Gilbert Williams

Personal information
- Native name: Gilbeirt Mac Liam (Irish)
- Born: 1953 (age 72–73) Cloughjordan, County Tipperary, Ireland
- Occupation: Primary school principal

Sport
- Sport: Hurling
- Position: Left wing-back

Club
- Years: Club
- Kilruane MacDonaghs

Club titles
- Tipperary titles: 4
- Munster titles: 1
- All-Ireland Titles: 1

Inter-county
- Years: County / Apps (scores)
- 1978-1979: Tipperary / 0 (0-00)

Inter-county titles
- Munster titles: 0
- All-Irelands: 0
- NHL: 0
- All Stars: 0

= Gilbert Williams =

Irish hurler

Gilbert C. Williams (born 1953) is an Irish former hurler. At club level he played with Kilruane MacDonaghs and was also a member of the Tipperary senior hurling team.

==Career==

Williams first played Gaelic football and hurling at juvenile and underage levels with the Kilruane MacDonaghs. He captained the club's minor team to the Tipperary MAHC title in 1971 before later winning consecutive Tipperary U21AHC titles. Williams was at left wing-back on the Kilruane MacDonaghs team that won the All-Ireland Club Championship title in 1986, having earlier won four Tipperary SHC titles and a Tipperary SFC title in 1975.

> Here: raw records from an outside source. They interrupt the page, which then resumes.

-- ==== Sys2Proof/Laws/TouchTick.lean ====
section
/-! SUPPORT. Which parts of the state every operation of Machine/Tick.lean may change (Laws/Touch.lean). -/
namespace Sys2Proof.Laws

set_option linter.unusedVariables false

open Sys2Proof.Machine Sys2Proof.Safety

theorem eachRood_same {pts : List Part} {st0 : State} (f : Nat → State → State) (s : State) (hs : Agrees pts st0 s) (hf : ∀ x0 x1, Agrees pts st0 x1 → Agrees pts st0 (f x0 x1))  : Agrees pts st0 (eachRood f s) := by
  delta eachRood
  repeat' first
    | (with_reducible assumption)
    | (with_reducible apply forAll_same)

theorem resizesDue_same {pts : List Part} {st0 : State} (s : State) (hs : Agrees pts st0 s) (mevents : Part.events ∈ pts) (mroods : Part.roods ∈ pts) (mdescs : Part.descs ∈ pts) (mclusters : Part.clusters ∈ pts) (mstks : Part.stks ∈ pts) (mflash : Part.flash ∈ pts) : Agrees pts st0 (resizesDue s) := by
  delta resizesDue
  repeat' first
    | (with_reducible assumption)
    | (with_reducible refine fun _ => ?_)
    | lift_lets
    | (intro x; refine same_cut (w := pts) (s0 := st0) x ?_ ?_; rotate_left; intro _; clear_value x; rotate_left; unfold x)
    | (intro x; refine same_cut_ss (w := pts) (s0 := st0) x ?_ ?_; rotate_left; intro hfun; clear_value x; rotate_left; unfold x)
    | (with_reducible apply resizeApplied_same)
    | (with_reducible apply eachRood_same)
    | (with_reducible apply foldl_same)
    | (with_reducible apply hfun)
    | split

theorem roodTick_same {pts : List Part} {st0 : State} (s : State) (hs : Agrees pts st0 s) (mevents : Part.events ∈ pts) (mfwc : Part.fwc ∈ pts) (meth : Part.eth ∈ pts) (mlinks : Part.links ∈ pts) (mfab : Part.fab ∈ pts) (mroods : Part.roods ∈ pts) (mslices : Part.slices ∈ pts) (mqueues : Part.queues ∈ pts) (mdescs : Part.descs ∈ pts) (mclusters : Part.clusters ∈ pts) (mstks : Part.stks ∈ pts) (mstreams : Part.streams ∈ pts) (mflash : Part.flash ∈ pts) (mslots : Part.slots ∈ pts) (mcache : Part.cache ∈ pts) (mrequests : Part.requests ∈ pts) (mbinds : Part.binds ∈ pts) (mmem : Part.mem ∈ pts) (mbushels : Part.bushels ∈ pts) : Agrees pts st0 (roodTick s) := by
  delta roodTick
  repeat' first
    | (with_reducible assumption)
    | (with_reducible refine fun _ => ?_)
    | lift_lets
    | (intro x; refine same_cut (w := pts) (s0 := st0) x ?_ ?_; rotate_left; intro _; clear_value x; rotate_left; unfold x)
    | (with_reducible apply forAll_same)
    | (with_reducible apply planInForce_same)
    | (with_reducible apply clusterJoins_same)
    | (with_reducible apply engineJoins_same)
    | (with_reducible apply roodCreated_same)
    | (with_reducible apply resetDone_same)
    | (with_reducible apply eachRood_same)
    | (with_reducible apply resizesDue_same)

theorem unitTick_same {pts : List Part} {st0 : State} (s : State) (hs : Agrees pts st0 s) (mevents : Part.events ∈ pts) (mclusters : Part.clusters ∈ pts) (mspareCluster : Part.spareCluster ∈ pts) (mstks : Part.stks ∈ pts) (mstreams : Part.streams ∈ pts) (mmem : Part.mem ∈ pts) : Agrees pts st0 (unitTick s) := by
  delta unitTick
  repeat' first
    | (with_reducible assumption)
    | (with_reducible refine fun _ => ?_)
    | lift_lets
    | (intro x; refine same_cut (w := pts) (s0 := st0) x ?_ ?_; rotate_left; intro _; clear_value x; rotate_left; unfold x)
    | (with_reducible apply forAll_same)
    | (with_reducible apply clusterTakeover_same)
    | (with_reducible apply engineTakeover_same)
    | (with_reducible apply applyBucket_same)
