-- ==== Sys2Proof/Tests/Slice0.lean ====
section
/-! SUPPORT. The smoke test of WellFormed, tests of single commands against the spec, and a witness for the hypotheses of every
statement. -/
set_option Elab.async false
namespace Sys2Proof.Tests

open Sys2Proof.Machine Sys2Proof.Safety

/-! ### Helpers: operands and small states -/

def view0 : SlotView := { formOk := true, sigOk := true, svn := 0, digest := 0 }
def world0 : BootWorld :=
  { refclk := true, fails := [], cutAt := none, badClusters := [], badEngines := [], badSpareCluster := none, badSpareEngines := []
    badSpareDie := false, linksUp := [], ifsUp := [], slotA := view0, slotB := view0, lockStamp := 0, lockRel := 0, follow := none
    lockOffsets := List.replicate 16 0, ptpLog := 0 }
def power0 : PowerReading := { mV := 54000, cA := 1000, unshared := [25], loaded := [25], phases := [(25, 0, 0)] }
def load0 : LoadWorld := { manifests := [], shards := [] }
def norm0 : NormHead := { adapter := 0xFFFFFFFFFFFFFFFF, step := 0xFFFFFFFFFFFFFFFF, stage := 63 }
def snap0 : SnapView := { layer := 1, readable := true, step := 0, version := 0, k1 := 0, k2 := 0, digest := 0, master := [], m := [], v := [] }
def pkt0 : Packet :=
  { typ := 15, resv := false, hop := 3, detour := false, via := 63, signal := false, dst := 4095, dstRood := 15, src := 4095, srcRood := 15
    addr := 0xFFFFFFFFFFFF, signalCtr := 255, xslot := 7, stamp := 0, index := 0, total := 1, xgen := 0, ext := 0, data := [] }
def pktBad : Packet := { pkt0 with typ := 16 }
def step0 : StepMsg := { bind := 255, packet := pkt0 }
def inj0 : Injection := { xfer := 0, bushel := false }
def ptp0 : PtpMsg :=
  { offset := 0, iface := 0, domain := 0, transport := .ipv4, peerDelay := false, arb := false, log := 0, best := true }
def sync0 : RodSync :=
  { link := 95, hop := 0, src := 0, masterStamp := 0, correction := 0, k := 12, index := 0, term := 0, relinquish := false, list := [], sysid := 0
    stamp := 0, resv := false }
def res0 : TrainResult := { failStep := none, sysid := 0, peerPos := 0, peerLink := 0, delay := 0, ticks := 0 }
def esp0 : EspPacket :=
  { iface := 3, srcIp := 0, esp := true, fragment := false, spi := 0, seq := 0, icvOk := true, transportRC := true, icrcOk := true
    qpn := 0x10000, op := .write, part := .only, psn := 0, payload := 64, bytes := 256, ce := false }
def msg0 : WinMsg :=
  { op := 0, window := 255, session := 0, path := 1, port := 4, srcIp := 0, qp := 0, dport := 4790, spi := some 0, icvOk := true, seq := 1
    tag := 0, offset := 0, count := 1, mask := 0, data := [], formed := true }
def msgOp (op : Nat) : WinMsg := { msg0 with op := op }
def msgBad : WinMsg := { msg0 with window := 256 }

/-- A module that has started and runs. -/
def up : State :=
  { State.reset with
    boot := { down := false, ready := true }
    pins := { pwrGood := true, input := true, powered := true }
    time := { lock := .locked } }

/-- A module that runs, with one rood ACTIVE. -/
def roodUp : State := { up with roods := ([{ st := .active }] : List Rood) ++ List.replicate 15 {} }

/-- A session attached, of the owner, with every right. -/
def sessionUp (s : State) : State :=
  { s with eth := { s.eth with session := { s.eth.session with st := .attached, owner := true, rights := 15 } } }

def bytes128 : List Byte := List.replicate 128 0
def bytes256 : List Byte := List.replicate 256 0
def bytes4097 : List Byte := List.replicate 4097 0
def bytes4609 : List Byte := List.replicate 4609 0

def cfg0 : BindCfg :=
  { pid := 1, wfmt := 0, wrnd := 0, wscsel := 0, gfmt := 0, grnd := 0, opt := 0, stage := 0, replica := 0, d := 1, mbCount := 1, adapter := 7
    slot := 0, bwdStart := 1, close := 2, stepLen := 8, gather := 1, startRod := 0, region := 0, params := 4, ringOff := 0, ringCluster := 0
    stepCtr := 0, tensorId := 0, seed := 0, replicas := [0], ckptOffset := 0 }
def hyper0 : Hyper := { lr := 0, beta1 := 0, beta2 := 0, eps := 0, wd := 0, maxNorm := 0 }
def bind0 : Bind := { rood := 0, cfg := cfg0, hyper := hyper0, step := 0 }
def stk0 : Stack := {}
def clu15 : Cluster := { phys := 15 }
def clu0 : Cluster := { phys := 0 }

def withPstate (p : Nat) (s : State) : State := { s with fwc := { s.fwc with pstate := p, idleSince := some 0 } }
def atTime (t : Nat) (s : State) : State := { s with time := { s.time with now := t } }
def offList (s : State) : State := { s with time := { s.time with succession := [] } }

Williams first appeared on the inter-county scene as a member of the Tipperary minor hurling team in 1971. He later spent three seasons with the under-21 team, however, his underage career ended without success. Williams's performances at club level earned his inclusion on the senior team for the 1979 Munster SHC campaign.

==Honours==

- Kilruane MacDonaghs
- All-Ireland Senior Club Hurling Championship: 1986
- Munster Senior Club Hurling Championship: 1985
- Tipperary Senior Football Championship: 1975
- Tipperary Senior Hurling Championship: 1977, 1978, 1979, 1985
- Tipperary Under-21 A Hurling Championship: 1973, 1974
- Tipperary Minor A Hurling Championship: 1971 (c)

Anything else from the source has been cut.